Do you know what it is like to gut a wolf, child? Do you think you have the stomach for the knife? If you are a daughter of the wood, you ought at least to have that. But perhaps the tool they have given you is not up to the task? Faced with the breath, the lure of iron scent, the clinging claret clots that call to your own quickened pulse, the sharp, sharp teeth a grotesquery of your

Little

Knife

Perhaps you would rather flee?

Or perhaps that dilation of your dark and precious orbs betrays your lust to leave this wood and simply be devoured, melting on a hot tongue, melting in a hot belly, melting like a shadow into night? How many times have you tried to lose yourself that way? How many times have you wandered from the path, waiting for your wolf?

Well

Here she is, child, here she sits; white throat waiting to welcome you home.’

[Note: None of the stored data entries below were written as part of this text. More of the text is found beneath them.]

-- ==== Sys2Proof/Machine/Num.lean ====
section
/-! DEFINITION. Exact values, the number formats, rounding, the conversion of a block with its scale byte and escapes
(04 R123 to R159), and the Bowline words (08 R252 to R258). -/

namespace Sys2Proof.Machine

/-! ### Exact values -/

/-- An exact value: m × 2^e, an infinity, or NaN (NaR). -/
inductive XV where
  | fin (m e : Int)
  | inf (neg : Bool)
  | nan
  deriving DecidableEq, Repr

def XV.zero : XV := .fin 0 0
def XV.ofInt (z : Int) : XV := .fin z 0
def XV.isFinite : XV → Bool
  | .fin _ _ => true
  | _ => false
def XV.isZero : XV → Bool
  | .fin m _ => m == 0
  | _ => false
def XV.isNeg : XV → Bool
  | .fin m _ => decide (m < 0)
  | .inf n => n
  | .nan => false

def pow2 (n : Int) : Nat := 2 ^ n.toNat

def XV.neg : XV → XV
  | .fin m e => .fin (-m) e
  | .inf n => .inf !n
  | .nan => .nan

def XV.abs : XV → XV
  | .fin m e => .fin m.natAbs e
  | .inf _ => .inf false
  | .nan => .nan

/-- Exact sum (R149: ∞ − ∞ is NaN). -/
def XV.add : XV → XV → XV
  | .nan, _ => .nan
  | _, .nan => .nan
  | .inf a, .inf b => if a == b then .inf a else .nan
  | .inf a, _ => .inf a
  | _, .inf b => .inf b
  | .fin a ea, .fin b eb =>
    if a == 0 then .fin b eb
    else if b == 0 then .fin a ea
    else if ea ≤ eb then .fin (a + b * (pow2 (eb - ea) : Int)) ea
    else .fin (a * (pow2 (ea - eb) : Int) + b) eb

def XV.sub (a b : XV) : XV := a.add b.neg

/-- Exact product (R149: 0 × ∞ is NaN). -/
def XV.mul : XV → XV → XV
  | .nan, _ => .nan
  | _, .nan => .nan
  | .inf a, .inf b => .inf (a != b)
  | .inf a, .fin b _ => if b == 0 then .nan else .inf (a != decide (b < 0))
  | .fin a _, .inf b => if a == 0 then .nan else .inf (decide (a < 0) != b)
  | .fin a ea, .fin b eb => .fin (a * b) (ea + eb)

/-- Multiply by 2^k. -/
def XV.scale (x : XV) (k : Int) : XV :=
  match x with
  | .fin m e => .fin m (e + k)
  | y => y

/-- Ordered comparison of finite values: a ≤ b. -/
def leF (a ea b eb : Int) : Bool :=
  if ea ≤ eb then decide (a ≤ b * (pow2 (eb - ea) : Int)) else decide (a * (pow2 (ea - eb) : Int) ≤ b)

/-- a ≤ b under R158: false with NaN. -/
def XV.le : XV → XV → Bool
  | .nan, _ => false
  | _, .nan => false
  | .inf true, _ => true
  | _, .inf false => true
  | .inf false, _ => false
  | _, .inf true => false
  | .fin a ea, .fin b eb => leF a ea b eb

/-- a < b under R158. -/
def XV.lt : XV → XV → Bool
  | .nan, _ => false
  | _, .nan => false
  | a, b => !(XV.le b a)

/-- Equality of values under R158. -/
def XV.eqv (a b : XV) : Bool := XV.le a b && XV.le b a

/-- max and min of R158: NaN if either is NaN. -/
def XV.max (a b : XV) : XV := if a == .nan || b == .nan then .nan else if XV.le a b then b else a
def XV.min (a b : XV) : XV := if a == .nan || b == .nan then .nan else if XV.le a b then a else b

/-- Magnitude of m × 2^e as a fraction of naturals. -/
def magFrac (m e : Int) : Nat × Nat := (m.natAbs * pow2 e, pow2 (-e))

/-! ### Magnitude grids (R123, R125 to R130) -/

/-- A magnitude grid: G[k] is k × 2^emin below 2^(mb+1), and further binades of 2^mb points; `last` is the index of Max.
Grid indexes are the magnitude codes. -/
structure Grid where
  mb : Nat
  emin : Int
  last : Nat
  deriving DecidableEq, Repr

/-- The grid of a format; LONG128 in units of U. -/
def grid (fmt : Nat) : Grid :=
  match fmt with
  | 0 => ⟨8, 0, 1⟩
  | 1 => ⟨0, 0, 3⟩
  | 2 => ⟨8, 0, 7⟩
  | 3 => ⟨1, -1, 7⟩
  | 4 => ⟨2, -4, 31⟩
  | 5 => ⟨3, -9, 0x7E⟩
  | 6 => ⟨2, -16, 0x7B⟩
  | 7 => ⟨7, -133, 0x7F7F⟩
  | 8 => ⟨10, -24, 0x7BFF⟩
  | 9 => ⟨23, -149, 0x7F7FFFFF⟩
  | 10 => ⟨8, 0, 127⟩
  | 11 => ⟨32, 0, 2 ^ 31 - 1⟩
  | _ => ⟨128, -80, 2 ^ 127 - 1⟩

/-- Bits of an element (R123). -/
def fmtBits (fmt : Nat) : Nat := [2, 3, 4, 4, 6, 8, 8, 16, 16, 32, 8, 32, 128].getD fmt 128

/-- Formats with an escape code: T2, T3, T4i, T4f. -/
def hasEsc (fmt : Nat) : Bool := decide (fmt ≤ 3)
def escCode (fmt : Nat) : Nat := [2, 4, 8, 8].getD fmt 0

/-- Formats of R123 marked scaled; FMT 0xA is scaled INT8 only where block scales are carried. -/
def fmtScaled (fmt : Nat) : Bool := decide (fmt ≤ 6) || fmt == 10

/-- The value G[k]. -/
def gval (g : Grid) (k : Nat) : Int × Int :=
  if k < 2 ^ (g.mb + 1) then (k, g.emin)
  else ((2 ^ g.mb + k % 2 ^ g.mb : Nat), g.emin + (k / 2 ^ g.mb - 1 : Nat))

/-- Rounding modes (R81 ROUND). -/
def mRN : Nat := 0
def mRZ : Nat := 1
def mSR : Nat := 2

/-- round_mag of R142 on the magnitude n / d: the grid index and whether it saturated. -/
def roundQ (g : Grid) (mode r n d : Nat) : Nat × Bool :=
  let n := n * pow2 (-g.emin)
  let d := d * pow2 g.emin
  let q := n / d
  let sh := if q < 2 ^ (g.mb + 1) then 0 else Nat.log2 q - g.mb
  let den := d * 2 ^ sh
  let lo := sh * 2 ^ g.mb + n / den
  let rem := n % den
  if g.last < lo || (lo == g.last && rem != 0) then (g.last, true)
  else if rem == 0 then (lo, false)
  else if mode == mRZ then (lo, false)
  else if mode == mSR then (if 16 ≤ 16 * rem / den + r then lo + 1 else lo, false)
  else if 2 * rem < den then (lo, false)
  else if den < 2 * rem then (lo + 1, false)
  else (if lo % 2 == 0 then lo else lo + 1, false)

/-- round_mag of the square root of n / d: the largest grid point not above it is found on the squares. Only RN is used. -/
def roundSqrt (g : Grid) (n d : Nat) : Nat × Bool :=
  -- √(n/d) = √(n × d) / d; 2^(2k) more bits make the truncated root exact enough to break every tie but an exact one
  let k := 2 * (g.mb + 4) + 2 * g.emin.natAbs
  let big := n * d * 4 ^ k
  let x := Nat.sqrt big
  let exact := x * x == big
  -- an inexact root lies strictly between x and x + 1: 2x + 1 halves stand for it
  roundQ g mRN 0 (if exact then 2 * x else 2 * x + 1) (2 * d * 2 ^ k)

/-! ### Codes and values -/

/-- The signed code of a grid index (R125 to R130); zero is +0 (R146). -/
def signCode (fmt : Nat) (neg : Bool) (k : Nat) : Nat :=
  if k == 0 || !neg then k
  else match fmt with
    | 0 => 3
    | 1 => 4 + k
    | 2 => 16 - k
    | 10 => 256 - k
    | 11 => 2 ^ 32 - k
    | 12 => 2 ^ 128 - k
    | f => 2 ^ (fmtBits f - 1) + k

/-- The value of an element code; none for the escape code (R125 to R130, R155). -/
def codeVal (fmt c : Nat) : Option XV :=
  let fl := fun (w : Nat) =>
    let k := c % 2 ^ (w - 1)
    let v := gval (grid fmt) k
    if c / 2 ^ (w - 1) % 2 == 1 then XV.fin (-v.1) v.2 else XV.fin v.1 v.2
  match fmt with
  | 0 => if c == 2 then none else some (.ofInt (if c == 3 then -1 else c))
  | 1 => if c == 4 then none else some (fl 3)
  | 2 => if c == 8 then none else some (.ofInt (sInt 4 c))
  | 3 => if c == 8 then none else some (fl 4)
  | 4 => some (fl 6)
  | 5 => some (if c % 128 == 0x7F then .nan else fl 8)
  | 6 => some (if c % 128 == 0x7C then .inf (bit c 7) else if 0x7C < c % 128 then .nan else fl 8)
  | 7 => some (if c % 2 ^ 15 == 0x7F80 then .inf (bit c 15) else if 0x7F80 < c % 2 ^ 15 then .nan else fl 16)
  | 8 => some (if c % 2 ^ 15 == 0x7C00 then .inf (bit c 15) else if 0x7C00 < c % 2 ^ 15 then .nan else fl 16)
  | 9 => some (if c % 2 ^ 31 == 0x7F800000 then .inf (bit c 31) else if 0x7F800000 < c % 2 ^ 31 then .nan else fl 32)
  | 10 => some (.ofInt (sInt 8 c))
  | 11 => some (.ofInt (sInt 32 c))
  | _ => some (if c == 2 ^ 127 then .nan else .fin (sInt 128 c) (-80))

/-- The value of an FP32 code. -/
def f32 (c : Nat) : XV := (codeVal 9 c).getD .nan

/-- The NaN the device writes (R128, R129); NaR for LONG128. -/
def nanCode (fmt : Nat) : Nat :=
  match fmt with
  | 5 => 0x7F
  | 6 => 0x7E
  | 7 => 0x7FC0
  | 8 => 0x7E00
  | 9 => 0x7FC00000
  | 12 => 2 ^ 127
  | _ => 0

/-- What a non-finite value is written as, without escapes (R148). -/
def nonfinCode (fmt : Nat) : XV → Nat
  | .inf neg =>
    match fmt with
    | 5 => 0x7F
    | 6 => if neg then 0xFC else 0x7C
    | 7 => if neg then 0xFF80 else 0x7F80
    | 8 => if neg then 0xFC00 else 0x7C00
    | 9 => if neg then 0xFF800000 else 0x7F800000
    | 12 => 2 ^ 127
    | f => signCode f neg (grid f).last
  | _ => nanCode fmt

/-- One value written in a format without a block scale: code and whether it saturated (R142, R145 to R148, R154, R157). -/
def convCode (fmt mode r : Nat) (x : XV) : Nat × Bool :=
  match x with
  | .fin m e =>
    let q := magFrac m e
    let k := roundQ (grid fmt) mode r q.1 q.2
    (signCode fmt (decide (m < 0)) k.1, k.2)
  | y => (nonfinCode fmt y, false)

/-- The FP32 code of a value (rounded to nearest). -/
def f32Code (x : XV) : Nat := (convCode 9 mRN 0 x).1

/-- An FP32 operation's exact result rounded (R154). -/
def rnd32 (mode r : Nat) (x : XV) : XV × Bool :=
  match x with
  | .fin _ _ => let c := convCode 9 mode r x; (f32 c.1, c.2)
  | y => (y, false)

def rn32 (x : XV) : XV × Bool := rnd32 mRN 0 x

/-- The quotient of two values rounded to FP32 (R149: 0 ÷ 0 is NaN, x ÷ 0 is ±Max and saturated). R149 does not name ∞ ÷ ∞, ∞ ÷ x and
x ÷ ∞: the model takes NaN, ∞ and 0, as IEEE 754 does (PRESUMED, log entry 114). -/
def div32 (x y : XV) : XV × Bool :=
  match x, y with
  | .nan, _ => (.nan, false)
  | _, .nan => (.nan, false)
  | .inf _, .inf _ => (.nan, false)
  | .inf a, .fin b _ => (.inf (a != decide (b < 0)), false)
  | .fin _ _, .inf _ => (.zero, false)
  | .fin a ea, .fin b eb =>
    if b == 0 then
      (if a == 0 then (.nan, false) else (f32 (signCode 9 (decide (a < 0)) (grid 9).last), true))
    else
      let p := magFrac a ea
      let q := magFrac b eb
      let k := roundQ (grid 9) mRN 0 (p.1 * q.2) (p.2 * q.1)
      (f32 (signCode 9 (decide (a < 0) != decide (b < 0)) k.1), k.2)

/-- The square root of a value rounded to FP32. -/
def sqrt32 (x : XV) : XV × Bool :=
  match x with
  | .fin a ea =>
    if a < 0 then (.nan, false)
    else
      let q := magFrac a ea
      let k := roundSqrt (grid 9) q.1 q.2
      (f32 k.1, k.2)
  | .inf false => (.inf false, false)
  | _ => (.nan, false)

/-! ### Writing elements (R151, R152) -/

/-- An element on its way to conversion: its exact value, whether an earlier step saturated or clipped it, its random
bits, and its poison mark. -/
structure OutEl where
  v : XV
  sat : Bool := false
  clip : Bool := false
  r : Nat := 0
  poison : Bool := false
  deriving DecidableEq, Repr

/-- What happened to one element at its conversion. -/
structure ElEv where
  sat : Bool := false
  ovf : Bool := false
  esc : Bool := false
  deriving DecidableEq, Repr

/-- The counts of one output element (R159): at most one of CLIPPED, SATURATED, OUTLIER_OVF, FLUSHED, none of them for a
non-finite value. -/
def elCounts (x : OutEl) (code : Nat) (ev : ElEv) : Counts :=
  let z := code == 0
  let c : Counts := { zeros := b2n z, escaped := b2n ev.esc }
  if !x.v.isFinite then c
  else if x.clip then { c with clipped := 1 }
  else if x.sat || ev.sat then { c with saturated := 1 }
  else if ev.ovf then { c with outlierOvf := 1 }
  else if z && !x.v.isZero then { c with flushed := 1 }
  else c

/-- Field-wise addition of counters, without an end. -/
def Counts.add (a b : Counts) : Counts :=
  ⟨a.saturated + b.saturated, a.flushed + b.flushed, a.clipped + b.clipped, a.zeros + b.zeros,
   a.nonfinite + b.nonfinite, a.escaped + b.escaped, a.outlierOvf + b.outlierOvf, a.zeroBlocks + b.zeroBlocks⟩

def sumCounts (l : List Counts) : Counts := l.foldl Counts.add {}

/-- |x| × 2^d ≤ Max × cf. -/
def fitsAt (fmt : Nat) (cf : Int × Int) (m e : Int) (d : Nat) : Bool :=
  let mx := gval (grid fmt) (grid fmt).last
  leF m.natAbs (e + d) (mx.1 * cf.1) (mx.2 + cf.2)

/-- fit(m) of R151 for a magnitude |x| / cf. -/
def fitD (fmt : Nat) (cf : Int × Int) (m e : Int) : Nat :=
  if m == 0 then 31
  else ((List.range 32).reverse.find? fun d => fitsAt fmt cf m e d).getD 0

/-- A block as it is written. -/
structure BlkOut where
  codes : List Nat
  byte : Nat
  entries : List Nat
  counts : Counts
  deriving DecidableEq, Repr

/-- The finite magnitudes of a block with their positions, largest first, ties by position. -/
def rankMags (xs : List XV) : List (Nat × Int × Int) :=
  let l := (xs.zipIdx).filterMap fun p =>
    match p.1 with
    | .fin m e => some (p.2, (m.natAbs : Int), e)
    | _ => none
  l.mergeSort fun a b => leF b.2.1 b.2.2 a.2.1 a.2.2

/-- Write a block of a scaled format: choice of D and the escapes (R151), then every element (R152). -/
def writeBlock (fmt mode : Nat) (esc : Bool) (cf : Int × Int) (xs : List OutEl) : BlkOut :=
  let vs := xs.map (·.v)
  let rk := rankMags vs
  let fitOf := fun (p : Nat × Int × Int) => fitD fmt cf p.2.1 p.2.2
  let d := match rk[0]? with | some p => fitOf p | none => 31
  let lift := fun (d : Nat) (o : Option (Nat × Int × Int)) =>
    match o with
    | some p => if p.2.1 != 0 && decide (d + 2 ≤ fitOf p) then fitOf p else d
    | none => d
  let d := if esc then lift (lift d rk[1]?) rk[2]? else d
  let nf := (vs.zipIdx).filterMap fun p => if p.1.isFinite then none else some p.2
  let overs := rk.filterMap fun p => if fitsAt fmt cf p.2.1 p.2.2 d then none else some p.1
  let cand := nf ++ overs
  let escSet := if esc then cand.take 2 else []
  let cnt := if !esc then 0 else if 2 < cand.length then 3 else escSet.length
  let quot := fun (g : Grid) (m e : Int) (r : Nat) =>
    let q := magFrac m (e + d)
    let c := magFrac cf.1 cf.2
    roundQ g mode r (q.1 * c.2) (q.2 * c.1)
  let one := fun (i : Nat) (x : OutEl) =>
    if escSet.contains i then
      let val := match x.v with
        | .fin m e => let k := quot (grid 5) m e x.r; (signCode 5 (decide (m < 0)) k.1, k.2)
        | _ => (0x7F, false)
      (escCode fmt, ({ esc := true, sat := val.2 } : ElEv), some (val.1 * 256 + i))
    else match x.v with
      | .fin m e =>
        if overs.contains i then
          (signCode fmt (decide (m < 0)) (grid fmt).last, { ovf := esc, sat := !esc }, none)
        else
          let k := quot (grid fmt) m e x.r
          (signCode fmt (decide (m < 0)) k.1, { sat := k.2 }, none)
      | y => (nonfinCode fmt y, {}, none)
  let ys := (xs.zipIdx).map fun p => (p.1, one p.2 p.1)
  let codes := ys.map fun y => y.2.1
  let byte := if escSet.isEmpty && codes.all (· == 0) then 0x80 else cnt * 32 + d
  { codes := codes, byte := byte
    entries := ys.filterMap fun y => y.2.2.2
    counts := sumCounts (ys.map fun y => elCounts y.1 y.2.1 y.2.2.1) }

/-- Pack element codes of width w into bytes, element 0 lowest (R124). -/
def packCodes (w : Nat) (codes : List Nat) : List Byte :=
  let n := (codes.zipIdx).foldl (fun acc p => acc + p.1 * 2 ^ (w * p.2)) 0
  leBytes (w * codes.length / 8) n

/-! ### Bowline words (08 R252) -/

/-- One round. -/
def bwlRound (k0 k1 : Word) (i : Nat) (x : Word × Word × Word × Word) : Word × Word × Word × Word :=
  let a := x.1 + x.2.1
  let d := (x.2.2.2 ^^^ a).rotateLeft 16
  let c := x.2.2.1 + d
  let b := (x.2.1 ^^^ c).rotateLeft 12
  let a := a + b + (if i % 2 == 0 then k0 else k1) + BitVec.ofNat 32 i
  let d := (d ^^^ a).rotateLeft 8
  let c := c + d
  let b := (b ^^^ c).rotateLeft 20
  (a, b, c, d)

/-- The 128-bit word W of an element. -/
def bowline (seed stream tensor index draw : Nat) : Nat :=
  let k0 := BitVec.ofNat 32 seed
  let k1 := BitVec.ofNat 32 (seed / 2 ^ 32)
  let x := (BitVec.ofNat 32 tensor ^^^ k0, BitVec.ofNat 32 stream ^^^ k1, BitVec.ofNat 32 index,
    0x5A000000#32 ||| BitVec.ofNat 32 (draw % 256 * 65536) ||| BitVec.ofNat 32 (index / 2 ^ 32 % 65536))
  let y := (List.range 4).foldl (fun x i => bwlRound k0 k1 i x) x
  y.1.toNat + y.2.1.toNat * 2 ^ 32 + y.2.2.1.toNat * 2 ^ 64 + y.2.2.2.toNat * 2 ^ 96

end Sys2Proof.Machine
end

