/-- One item that can move moves. -/
def State.settleOne (s : State) (k : Nat) (x : Item) (r : Ready) : State :=
  let region := k / 256
  let slot := k % 256
  match r with
  | .no => s
  | .fence => s.finishAs region slot x stFenced 0
  | .discard => s.finishAs region slot x stDiscarded 0
  | .yes => s.setItem region slot (some { x with
      stage := .ready, prepass := if x.prepass == 2 then 3 else x.prepass, progCyc := s.cycle })
  | .predicate =>
    if s.predicate x then s.setItem region slot (some { x with predDone := true })
    else (s.bump .pskipCnt region 0 1).finishAs region slot x stSkipped 0

/-- Items move until none can (each moves at most three times). -/
def State.settleN (s : State) : Nat → State
  | 0 => s
  | n + 1 =>
    match s.nextReady with
    | none => s
    | some (k, x, r) => (s.settleOne k x r).settleN n

/-! ### Collectives whose item has ended (13 R428) -/

/-- Coordinate of rank r in level l, and the rank whose coordinate in level l is c (13 R427). -/
def Plan.size (p : Plan) (l : Nat) : Nat := max 1 (p.sizes.getD l 1)
def Plan.weight (p : Plan) (l : Nat) : Nat := ((List.range l).map p.size).foldl (· * ·) 1
def Plan.coord (p : Plan) (r l : Nat) : Nat := r / p.weight l % p.size l
def Plan.withCoord (p : Plan) (r l c : Nat) : Nat := r - p.coord r l * p.weight l + c * p.weight l

/-- The ring neighbours of a rank in level l. -/
def Plan.succ (p : Plan) (r l : Nat) : Nat := p.withCoord r l ((p.coord r l + 1) % p.size l)
def Plan.pred (p : Plan) (r l : Nat) : Nat := p.withCoord r l ((p.coord r l + p.size l - 1) % p.size l)

def Plan.member (p : Plan) (r : Nat) : Nat := p.members.getD r 0xFFFFFFFF

/-- Children of a rank in the tree, and its parent (13 R438). -/
def treeChildren (p radix rank : Nat) : List Nat :=
  (List.range radix).filterMap fun i => let c := rank * radix + i + 1; if c < p then some c else none
def treeParent (radix rank : Nat) : Nat := (rank - 1) / radix

/-- Ranks next to a rank in the tree. -/
def Plan.treePeers (p : Plan) (r : Nat) : List Nat :=
  (if r == 0 then [] else [treeParent p.radix r]) ++ treeChildren p.p p.radix r

/-- Ranks a collective exchanges with. -/
def Coll.peers (c : Coll) : List Nat :=
  if c.tree then c.plan.treePeers c.rank
  else ((List.range c.plan.levels).flatMap fun l =>
    if c.plan.size l == 1 then [] else [c.plan.pred c.rank l, c.plan.succ c.rank l]).eraseDups

def dColl : Nat → Option Coll := dN
def State.setColl (s : State) (k : Nat) (c : Option Coll) : State := { s with colls := tset dColl s.colls k c }

/-- A packet from the hub, sent on its route; nothing waits for an answer. -/
def State.sendControl (s : State) (kind dst : Nat) (body : List Byte) : State :=
  s.sendPacket { kind := kind, dst := dst, src := s.pkgId, tgen := (s.peer dst).pgen, igen := s.pkgGen, seq := 2 ^ 64 - 1,
                 hops := 63, poisoned := false, body := body }

/-- COLL_ABORT of a collective to each member it exchanges with. -/
def State.abortColl (s : State) (c : Coll) : State :=
  c.peers.foldl (fun s r => if s.peerOk (c.plan.member r) then s.sendControl 0x53 (c.plan.member r) (leBytes 4 c.id) else s) s

/-- The item of a slot is still to run, runs, or has run and not completed. -/
def State.itemLive (s : State) (k : Nat) : Bool :=
  match tget dItem s.items k with
  | some x => x.stage != .recordWaiting
  | none => false

/-- Collectives whose item ended otherwise than with DONE or DONE_POISONED abort at their peers, unless a recovery holds the
item's region (R428, R456). -/
def State.collSweep (s : State) : State :=
  s.colls.foldl (fun s e =>
    match e.2 with
    | some c => if s.itemLive e.1 || s.frozen ⟨2, e.1 / 256⟩ then s else (s.abortColl c).setColl e.1 none
    | none => s) s

/-! ### Ramps that can start (16 R525, R529 to R531) -/

/-- The strapped power class: a reserved value counts as 0 (15 R501; 16 R525). -/
def State.strapClass (s : State) : Nat := let c := bits s.boot.straps 6 4; if 5 ≤ c then 0 else c
/-- The class in force and P_LIMIT, W. -/
def State.powerClass (s : State) : Nat := min (bits (s.reg .pwrClass 4).toNat 2 0) s.strapClass
def State.pLimit (s : State) : Nat := [1400, 1800, 2200, 2500, 2800].getD s.powerClass 1400
/-- The fast-trip value, W (R525). -/
def State.fastTrip (s : State) : Nat := [1610, 2070, 2530, 2875, 3220].getD s.powerClass 1610

/-- A power record: SRC 0x0C in the hub's ring, with the interrupt of PWR_EVT_CFG (16 R542, R543). -/
def State.pwrRecord (s : State) (kind sev action level index region unit value limit : Nat) : State :=
  (s.record hubDie 12 sev level action index (if level ≤ 3 then s.gen level index else 0)
    (kind * 2 ^ 120 + region % 256 * 2 ^ 112 + unit % 65536 * 2 ^ 96 + value % 2 ^ 32 * 2 ^ 64 + limit % 2 ^ 32 * 2 ^ 32)).irqBy
    (s.reg .pwrEvtCfg 4) causePower kind

/-- Set and clear bits of an entry's RFLAGS: [0] VALID, [1] DONE, [2] HELD, [3] CLAMPED, [4] SUPERSEDED. -/
def State.rampFlag (s : State) (e set clear : Nat) : State :=
  let w : Word := s.reg .pwrRamp 4 (8 * e + 5)
  s.setReg .pwrRamp 4 (8 * e + 5) ((w &&& ~~~(BitVec.ofNat 32 clear)) ||| BitVec.ofNat 32 set)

‘Go into the woods’ they said. ‘Go and visit your grandmother.’

‘I do not know they way,’ I said. ‘I do not even know who my grandmother is or even if I have one, much less where she lives.’

‘Foolish child, she lives in the wood in a little cottage with roses round the door. As for who she is, well, she is every grandmother, how could she not be? Stick to the path, stick to the path and you will find her with ease. Oh, and take this knife.’

‘This knife?’

‘This knife. You know. In case of wolves.’

In case of wolves? Seriously?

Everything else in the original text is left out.